==== Exercise input ====

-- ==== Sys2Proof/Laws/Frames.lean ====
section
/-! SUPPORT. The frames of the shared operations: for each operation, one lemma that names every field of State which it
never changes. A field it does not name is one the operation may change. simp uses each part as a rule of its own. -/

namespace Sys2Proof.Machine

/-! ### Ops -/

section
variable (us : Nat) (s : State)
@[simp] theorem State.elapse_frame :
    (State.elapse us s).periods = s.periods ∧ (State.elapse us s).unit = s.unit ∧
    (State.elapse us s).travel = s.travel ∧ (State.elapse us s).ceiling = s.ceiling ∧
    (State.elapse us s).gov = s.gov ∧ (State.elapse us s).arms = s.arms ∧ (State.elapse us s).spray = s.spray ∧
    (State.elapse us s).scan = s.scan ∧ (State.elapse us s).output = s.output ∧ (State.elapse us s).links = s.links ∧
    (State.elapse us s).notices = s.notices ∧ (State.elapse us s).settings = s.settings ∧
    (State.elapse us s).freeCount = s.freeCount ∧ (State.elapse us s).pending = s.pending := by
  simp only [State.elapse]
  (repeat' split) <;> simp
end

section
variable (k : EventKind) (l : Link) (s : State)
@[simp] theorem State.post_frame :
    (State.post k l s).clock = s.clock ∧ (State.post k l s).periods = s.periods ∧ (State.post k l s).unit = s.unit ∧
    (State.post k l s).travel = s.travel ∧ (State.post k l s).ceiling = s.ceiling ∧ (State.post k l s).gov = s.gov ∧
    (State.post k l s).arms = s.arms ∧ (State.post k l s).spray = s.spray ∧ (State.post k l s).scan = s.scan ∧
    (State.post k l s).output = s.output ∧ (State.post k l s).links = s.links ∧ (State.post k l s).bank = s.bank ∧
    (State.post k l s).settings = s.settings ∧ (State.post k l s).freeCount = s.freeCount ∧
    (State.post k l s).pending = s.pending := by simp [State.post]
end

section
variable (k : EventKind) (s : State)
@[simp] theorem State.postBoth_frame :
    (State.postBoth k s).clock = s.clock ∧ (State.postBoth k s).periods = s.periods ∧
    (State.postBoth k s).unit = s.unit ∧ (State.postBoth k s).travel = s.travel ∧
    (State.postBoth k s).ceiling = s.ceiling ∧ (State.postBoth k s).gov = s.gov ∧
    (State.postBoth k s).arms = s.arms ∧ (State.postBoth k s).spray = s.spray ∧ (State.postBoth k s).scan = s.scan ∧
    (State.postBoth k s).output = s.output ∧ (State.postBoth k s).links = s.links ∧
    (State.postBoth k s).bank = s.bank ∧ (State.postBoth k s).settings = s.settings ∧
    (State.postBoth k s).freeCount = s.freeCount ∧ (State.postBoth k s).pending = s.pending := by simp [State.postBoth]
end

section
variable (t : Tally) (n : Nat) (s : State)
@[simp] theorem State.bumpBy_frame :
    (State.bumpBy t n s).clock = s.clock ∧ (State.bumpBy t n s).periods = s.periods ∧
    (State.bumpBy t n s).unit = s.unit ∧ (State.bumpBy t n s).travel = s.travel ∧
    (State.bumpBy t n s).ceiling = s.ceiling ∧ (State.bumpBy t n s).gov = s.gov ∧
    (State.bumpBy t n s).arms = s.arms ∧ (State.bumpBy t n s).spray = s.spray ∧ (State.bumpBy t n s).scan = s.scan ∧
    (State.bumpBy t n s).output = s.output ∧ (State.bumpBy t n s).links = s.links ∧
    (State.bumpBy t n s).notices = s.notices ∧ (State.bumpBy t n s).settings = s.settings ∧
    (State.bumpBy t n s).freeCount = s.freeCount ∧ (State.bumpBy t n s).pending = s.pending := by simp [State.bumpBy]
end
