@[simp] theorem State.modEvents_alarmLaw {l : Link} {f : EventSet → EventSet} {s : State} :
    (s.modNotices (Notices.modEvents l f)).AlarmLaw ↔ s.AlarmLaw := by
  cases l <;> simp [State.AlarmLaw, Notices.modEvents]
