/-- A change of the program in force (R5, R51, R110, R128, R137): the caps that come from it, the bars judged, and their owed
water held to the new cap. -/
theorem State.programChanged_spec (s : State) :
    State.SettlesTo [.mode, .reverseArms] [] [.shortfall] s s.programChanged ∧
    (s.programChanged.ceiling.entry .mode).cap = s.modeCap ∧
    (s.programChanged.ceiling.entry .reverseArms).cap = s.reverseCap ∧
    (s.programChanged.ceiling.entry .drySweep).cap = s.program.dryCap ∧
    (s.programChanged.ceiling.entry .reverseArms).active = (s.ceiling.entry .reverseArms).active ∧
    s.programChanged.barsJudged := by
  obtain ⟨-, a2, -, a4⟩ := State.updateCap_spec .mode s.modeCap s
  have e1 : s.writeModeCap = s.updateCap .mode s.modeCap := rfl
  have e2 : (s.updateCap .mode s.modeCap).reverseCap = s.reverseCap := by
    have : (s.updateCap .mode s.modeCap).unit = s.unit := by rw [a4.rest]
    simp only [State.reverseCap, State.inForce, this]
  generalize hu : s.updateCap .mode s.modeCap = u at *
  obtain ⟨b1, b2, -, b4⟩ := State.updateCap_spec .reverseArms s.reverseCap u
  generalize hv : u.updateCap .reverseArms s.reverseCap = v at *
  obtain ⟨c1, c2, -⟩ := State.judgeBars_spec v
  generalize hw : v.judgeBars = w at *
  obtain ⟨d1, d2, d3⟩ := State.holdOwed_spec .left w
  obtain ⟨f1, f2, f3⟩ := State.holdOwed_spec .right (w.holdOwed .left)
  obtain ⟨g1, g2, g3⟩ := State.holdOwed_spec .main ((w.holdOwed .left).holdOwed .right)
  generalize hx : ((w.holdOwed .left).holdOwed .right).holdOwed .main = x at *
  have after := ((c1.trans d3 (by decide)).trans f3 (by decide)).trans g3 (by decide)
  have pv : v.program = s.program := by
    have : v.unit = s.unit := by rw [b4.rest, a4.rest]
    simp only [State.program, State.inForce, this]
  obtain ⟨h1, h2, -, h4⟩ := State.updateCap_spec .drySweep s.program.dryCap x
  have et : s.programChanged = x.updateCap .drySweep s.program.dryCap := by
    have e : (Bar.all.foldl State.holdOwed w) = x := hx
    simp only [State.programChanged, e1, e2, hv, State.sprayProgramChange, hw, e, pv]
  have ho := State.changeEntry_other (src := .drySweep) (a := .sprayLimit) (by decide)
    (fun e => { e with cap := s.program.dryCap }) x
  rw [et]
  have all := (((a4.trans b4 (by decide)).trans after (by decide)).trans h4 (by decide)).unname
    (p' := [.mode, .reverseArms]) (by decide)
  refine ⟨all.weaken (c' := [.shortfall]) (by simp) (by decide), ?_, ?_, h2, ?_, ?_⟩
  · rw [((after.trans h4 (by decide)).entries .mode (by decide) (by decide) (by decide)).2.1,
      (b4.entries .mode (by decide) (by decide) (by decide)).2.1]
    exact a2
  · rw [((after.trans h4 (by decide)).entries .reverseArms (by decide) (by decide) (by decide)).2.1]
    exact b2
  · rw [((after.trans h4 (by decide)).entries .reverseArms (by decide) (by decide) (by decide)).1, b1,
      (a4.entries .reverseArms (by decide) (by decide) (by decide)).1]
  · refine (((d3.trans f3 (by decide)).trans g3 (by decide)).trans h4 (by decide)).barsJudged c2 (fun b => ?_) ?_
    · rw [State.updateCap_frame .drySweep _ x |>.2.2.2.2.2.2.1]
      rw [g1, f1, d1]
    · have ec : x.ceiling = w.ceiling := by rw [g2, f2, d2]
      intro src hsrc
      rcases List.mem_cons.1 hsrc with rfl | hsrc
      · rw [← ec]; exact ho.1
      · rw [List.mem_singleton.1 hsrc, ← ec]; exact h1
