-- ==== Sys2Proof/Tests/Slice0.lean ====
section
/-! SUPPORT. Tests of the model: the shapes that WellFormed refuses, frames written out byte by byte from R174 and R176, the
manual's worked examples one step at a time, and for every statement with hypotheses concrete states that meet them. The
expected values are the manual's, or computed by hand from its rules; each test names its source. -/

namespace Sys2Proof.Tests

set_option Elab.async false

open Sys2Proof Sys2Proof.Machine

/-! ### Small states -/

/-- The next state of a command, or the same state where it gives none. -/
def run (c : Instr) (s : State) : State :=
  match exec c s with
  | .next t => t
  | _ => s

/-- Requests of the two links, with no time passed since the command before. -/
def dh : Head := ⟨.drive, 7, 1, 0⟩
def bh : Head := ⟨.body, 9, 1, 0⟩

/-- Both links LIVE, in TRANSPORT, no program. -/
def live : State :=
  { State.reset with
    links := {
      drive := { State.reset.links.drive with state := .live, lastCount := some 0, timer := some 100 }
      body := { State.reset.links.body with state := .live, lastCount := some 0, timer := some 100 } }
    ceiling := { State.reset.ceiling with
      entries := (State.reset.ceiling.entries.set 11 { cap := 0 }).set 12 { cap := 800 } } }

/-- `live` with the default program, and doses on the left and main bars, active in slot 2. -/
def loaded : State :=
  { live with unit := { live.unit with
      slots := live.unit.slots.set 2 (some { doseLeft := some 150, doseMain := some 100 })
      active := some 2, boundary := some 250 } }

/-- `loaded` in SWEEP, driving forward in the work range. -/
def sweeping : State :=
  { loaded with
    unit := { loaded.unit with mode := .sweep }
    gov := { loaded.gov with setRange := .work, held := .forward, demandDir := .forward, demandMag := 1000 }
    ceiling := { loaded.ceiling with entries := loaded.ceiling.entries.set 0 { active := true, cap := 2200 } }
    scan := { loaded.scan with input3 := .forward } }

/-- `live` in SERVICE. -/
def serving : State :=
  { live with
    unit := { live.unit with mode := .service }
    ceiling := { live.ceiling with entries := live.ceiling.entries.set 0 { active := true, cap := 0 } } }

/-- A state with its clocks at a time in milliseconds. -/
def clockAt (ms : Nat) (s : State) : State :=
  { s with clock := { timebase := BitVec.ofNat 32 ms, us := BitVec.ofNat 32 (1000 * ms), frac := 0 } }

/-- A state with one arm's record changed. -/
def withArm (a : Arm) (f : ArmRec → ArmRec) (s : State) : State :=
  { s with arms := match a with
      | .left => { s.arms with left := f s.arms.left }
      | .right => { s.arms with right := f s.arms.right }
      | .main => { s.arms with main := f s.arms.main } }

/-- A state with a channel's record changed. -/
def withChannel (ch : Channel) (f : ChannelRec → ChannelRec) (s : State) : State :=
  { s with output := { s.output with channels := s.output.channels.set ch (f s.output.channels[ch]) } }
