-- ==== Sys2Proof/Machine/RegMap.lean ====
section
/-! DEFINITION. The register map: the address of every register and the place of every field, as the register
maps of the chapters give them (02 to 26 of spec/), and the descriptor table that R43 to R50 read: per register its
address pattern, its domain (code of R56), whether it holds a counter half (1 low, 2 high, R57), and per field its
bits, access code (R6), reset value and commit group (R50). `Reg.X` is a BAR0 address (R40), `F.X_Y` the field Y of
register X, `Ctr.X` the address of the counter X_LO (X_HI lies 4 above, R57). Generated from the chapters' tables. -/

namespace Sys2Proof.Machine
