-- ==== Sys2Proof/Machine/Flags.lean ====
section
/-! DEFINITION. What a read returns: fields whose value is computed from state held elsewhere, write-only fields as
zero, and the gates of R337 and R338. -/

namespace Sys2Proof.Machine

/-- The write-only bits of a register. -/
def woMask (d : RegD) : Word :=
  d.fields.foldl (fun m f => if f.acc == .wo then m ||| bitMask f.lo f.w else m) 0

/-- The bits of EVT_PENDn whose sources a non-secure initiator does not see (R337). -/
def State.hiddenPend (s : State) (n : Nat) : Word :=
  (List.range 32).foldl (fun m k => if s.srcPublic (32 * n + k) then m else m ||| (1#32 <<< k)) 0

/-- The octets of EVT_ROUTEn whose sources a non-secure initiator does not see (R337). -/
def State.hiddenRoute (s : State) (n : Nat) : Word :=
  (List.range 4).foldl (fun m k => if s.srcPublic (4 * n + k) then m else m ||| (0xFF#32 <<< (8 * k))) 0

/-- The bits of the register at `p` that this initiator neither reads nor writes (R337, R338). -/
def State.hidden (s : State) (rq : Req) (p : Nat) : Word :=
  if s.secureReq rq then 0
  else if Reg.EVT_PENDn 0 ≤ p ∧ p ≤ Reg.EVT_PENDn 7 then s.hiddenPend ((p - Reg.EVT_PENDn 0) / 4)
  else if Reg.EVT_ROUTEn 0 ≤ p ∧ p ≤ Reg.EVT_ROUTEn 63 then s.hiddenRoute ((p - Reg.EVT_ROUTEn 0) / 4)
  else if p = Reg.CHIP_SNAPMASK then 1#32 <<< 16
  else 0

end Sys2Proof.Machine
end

====

**Instructions to follow**
The lines needed are those in the data above that hold the string "pending"; copy each of them.

**Task solution**
    (State.elapse us s).freeCount = s.freeCount ∧ (State.elapse us s).pending = s.pending := by
    (State.post k l s).pending = s.pending := by simp [State.post]
    (State.postBoth k s).freeCount = s.freeCount ∧ (State.postBoth k s).pending = s.pending := by simp [State.postBoth]
    (State.bumpBy t n s).freeCount = s.freeCount ∧ (State.bumpBy t n s).pending = s.pending := by simp [State.bumpBy]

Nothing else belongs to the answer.